Só que a novidade dessa onda conservadora é justamente sua capacidade de mobilização, e o movimento “Escola Sem Partido” é uma de suas principais iniciativas. Em 2015 eu escrevi que tal movimento só teria sucesso se fosse capaz de produzir uma certa histeria em setores populares. Cheguei a tal conclusão com base na importante pesquisa que o professor Fernando Penna da UFF estava realizando sobre o assunto, assim como de outras historiadoras como Fernanda Moura e Renata Aquino que trabalham com ele. Esses pesquisadores demonstraram que esse movimento obscurantista só ganhou adesão popular com a difusão do pânico social em torno a suposta “ideologia de gênero” nas escolas brasileiras. Tive a oportunidade de dialogar em mais de uma vez com esses pesquisadores. E pensando nas conclusões deles, não tive como não lembrar das considerações de Reich em A Psicologia de Massas do Fascismo (texto de 1933), que assinalou a repressão sexual na cultura alemã como indutora da busca paternalista por uma autoridade forte; esse seria um dos elementos explicativos da adesão popular ao fascismo.
Partindo disso entendo que machismo, homofobia e qualquer forma de sexismo são sempre o terreno fértil para a colheita dos movimentos fascistas, embora possam ser catalisados por outros movimentos conservadores. A questão decisiva é sempre a da relação de forças e de quem, no campo da direita toma a iniciativa e, principalmente tem a capacidade de capitalizar a crise para si. O PSDB que tomou a iniciativa de derrubar o governo recém eleito do PT hoje está em apuros.

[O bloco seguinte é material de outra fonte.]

-- ==== Sys2Proof/Machine/Spectral.lean ====
section
/-! DEFINITION. The Spectral engine: transform jobs, detector buffers and receive streams (R265 to R271, R278, R279, R282, R284,
R287 to R290). -/

namespace Sys2Proof.Machine

/-! ## Transform jobs (R288) -/

def spcTake (w : List W32) : Taken :=
  let w0 := w.headD 0
  let k := bitsOf w0 31 30
  let p := w.getD 8 0
  let size := if 7 < bitsOf p 31 28 then 5 else bitsOf p 31 28
  let count := max 1 (bitsOf p 27 16)
  let shift := min 12 (bitsOf p 15 12)
  let p' := setBitsOf (setBitsOf (setBitsOf p 31 28 size) 27 16 count) 15 12 shift
  let ia := w.getD 4 0
  let oa := w.getD 6 0
  { words := ((w.set 4 (setBitsOf ia 1 0 0)).set 6 (setBitsOf oa 1 0 0)).set 8 p',
    clamped := k == 3 || p' != p || bitsOf ia 1 0 != 0 || bitsOf oa 1 0 != 0,
    kind := if k = 3 then 0 else k, half := .ul }

/-- A group in service with a free pipeline, the lowest first. -/
def State.freePipeline (s : State) : Option Nat :=
  (List.range 5).find? (fun g => s.groupInService 2 g && decide (((s.engine 2).jobs.filter (fun j => j.running && j.place == g)).length < 8))

def State.countSpcSat (s : State) (n : Nat) : State :=
  let s := s.bumpFld Reg.SPC_SAT_COUNT 31 0 n
  if n = 0 then s else s.raise Reg.SPC_EVENT 1

/-- Work on transforms of `n` points runs on a pipeline of group `g` for `cycles`; a change of the pipeline's size costs 16 more (R267).
Which pipeline serves it, and the cycles in which its input is missing, are free values. (DESIGN CHOICE, log entry 97) -/
def State.pipeRun (s : State) (g n cycles : Nat) : State :=
  let s := s.wakeCluster (engCluster 2 g)
  let p := 8 * g + s.freeBelow 8
  let was := mapGet (fun _ => 0) s.spc.sizes p
  let t := s.drawn
  let t := { t with spc.sizes := mapSet (fun _ => 0) t.spc.sizes p n }
  let stall := t.freeStall
  (t.drawn.bump64 (Reg.SPC_GRP_BUSY_LO g) (cycles + if was = 0 ∨ was = n then 0 else 16)).bumpFld (Reg.SPC_GRP_STALL g) 31 0 stall

/-- The same on the pipelines of some group in service: which one is a free value. With no group in service nothing is counted.
(DESIGN CHOICE, log entry 97) -/
def State.pipeWork (s : State) (n cycles : Nat) : State :=
  let gs := (List.range 5).filter (s.groupInService 2)
  if gs.isEmpty then s else s.drawn.pipeRun (gs.getD (s.freeBelow gs.length) 0) n cycles

/-- The order of a job's outputs: with CENTRE from bin −N ÷ 2 upward (R288). -/
def jobBins (centre : Bool) (n : Nat) : List Nat := if centre then centredBins n n else List.range n

/-- Transforms `i` onward of a job, one after the other: each reads its samples, transforms and writes; the saturated parts so far, and
whether every access succeeded (R288). -/
def State.transforms (s : State) (g : Nat) (j : EngJob) (i left sat : Nat) : State × Nat × Bool :=
  match left with
  | 0 => (s, sat, true)
  | f + 1 =>
    let n := fftSize (j.fld 8 31 28)
    let x := s.readModule (engRequester 2 g) (j.w64 4 + 4 * n * i) (4 * n)
    match x.2 with
    | none => (x.1, sat, false)
    | some b =>
      let y := pipeline (j.kind == 2) (j.fld 8 15 12) ((samplesOfInt16 b).map (fun c => rotated c 0 1)) (jobBins (j.fld 8 11 11 == 1) n)
      let z := x.1.writeModule (engRequester 2 g) (j.w64 6 + 4 * n * i) (y.1.flatMap int16Bytes)
      if z.2 then z.1.transforms g j (i + 1) f (sat + y.2) else (z.1, sat + y.2, false)

/-- Starts the next job where it is of the kind (R266, R267, R288). -/
def State.transform (s : State) (kind : Nat) : State :=
  match s.freePipeline, s.nextJob 2 (fun j => !j.running && s.slotFired j.carrier j.half j.slotNum) with
  | some g, some j =>
    if j.kind != kind then s
    else
      let s := s.runJob 2 j g
      let j := { j with running := true, place := g }
      let n := fftSize (j.fld 8 31 28)
      let cnt := j.fld 8 27 16
      let y := (s.pipeRun g n (cnt * (n / 4))).transforms g j 0 cnt 0
      (y.1.countSpcSat y.2.1).finishJob 2 j (if y.2.2 then stOK else stBAD) (satTo 65535 y.2.1)
  | _, _ => s

def execFft (s : State) : Res := s.whenClocked fun s => .next (s.transform 1)
def execIfft (s : State) : Res := s.whenClocked fun s => .next (s.transform 2)

def execSpcJob (d : Desc) (s : State) : Res := s.whenClocked fun s => .next (s.jobDesc 2 d spcTake)

/-- (DESIGN CHOICE, log entry 4) -/
def execSpcJobEnd (job : Nat) (s : State) : Res := s.whenClocked fun s =>
  match s.jobOf 2 job with
  | some j => if j.finished then .next (s.endJob 2 j j.status j.specific) else .next s
  | none => .next s

def execSpcAbort (d : Desc) (s : State) : Res := s.whenClocked fun s => .next (s.jobAbort 2 d (fun s _ => s))
def execSpcDisable (d : Desc) (s : State) : Res := s.whenClocked fun s => .next (s.ctrlDisable 2 d)
def execSpcEnable (d : Desc) (s : State) : Res := s.whenClocked fun s => .next (s.ctrlEnable 2 d)

/-- JOB_ITEM_READ (R237, R259, R288). -/
def execJobItemRead (engine : Nat) (s : State) : Res := s.whenClocked fun s =>
  .next (if engine = 0 then s.jobItemRead 0 spaTake
    else if engine = 1 then (s.jobItemRead 1 codTake).codPlaceNew (s.engine 1).jobs.length
    else if engine = 2 then s.jobItemRead 2 spcTake else s)

/-- SPC_STATUS (R290). -/
def State.spcStatus (s : State) : W32 :=
  let x := s.engine 2
  BitVec.ofNat 32 (x.jobs.length * 2 ^ 16 + b2n (!x.enable && x.jobs.any (·.running)) * 2 ^ 8 + b2n x.enable * 32
    + ((List.range 5).map (fun g => b2n (s.groupInService 2 g) * 2 ^ g)).sum)

/-! ## Pages U3 and D3 -/

/-- The fields U3 and D3 share, and their own (R269, R270). -/
structure SpcPage where
  en : Bool
  fft : Nat
  nAnt : Nat
  nRb : Nat
  fmt : Nat
  inQid : Nat
  outQid : Nat
  deriving DecidableEq, Repr

def spcPage (w : SetWords) : SpcPage :=
  let f := fun i hi lo => setFld w 3 i hi lo
  { en := f 0 31 31 = 1, fft := fftSize (f 0 30 27), nAnt := max 1 (f 0 26 20), nRb := max 1 (f 0 19 11), fmt := f 0 10 9,
    inQid := f 1 31 16, outQid := f 1 15 0 }

/-- Transform length of a half in slot `n` (R58). -/
def State.slotFft (s : State) (c : Nat) (h : Half) (n : Int) : Nat := (spcPage (s.slotWords c h n)).fft

/-! ## Symbols in samples (R268) -/

/-- Symbols of a slot: 14, or 12 with extended CP. -/
def symsPerSlot (c : CarrierCfg) : Nat := if c.extCp then 12 else 14

/-- Symbol `k` of slot `n` is the first of a half millisecond: it has the long prefix. -/
def longCp (c : CarrierCfg) (n : Int) (k : Nat) : Bool :=
  if c.mu = 0 then k == 0 || k == 7 else k == 0 && n % ((2 ^ (c.mu - 1) : Nat) : Int) == 0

E o verme que ajudaram a despertar hoje disputa o processo eleitoral de outubro próximo, sendo quem efetivamente está capitalizando o colapso da República de 1988.
Nesse sentido, entendo que a tal onda conservadora que emergiu na recente crise traz consigo fenômenos mórbidos como as variantes de neofascismo militante em torno à candidatura de Bolsonaro (e esse talvez seja um dos principais problemas que enfrentaremos no próximo período, seja qual for o resultado das urnas!). Como insistiu recentemente a professora Esther Solano, um dos legados da emergência de uma figura como Bolsonaro na crise política brasileira é mesmo a “bolsonarização” de parcelas da sociedade, com forte pronunciamento desse fenômeno nas instituições do Estado. Longe ainda da possibilidade de ganhar nas urnas, embora parcela do empresariado já o trate como uma verdadeira opção, Bolsonaro já constitui em si uma ameaça.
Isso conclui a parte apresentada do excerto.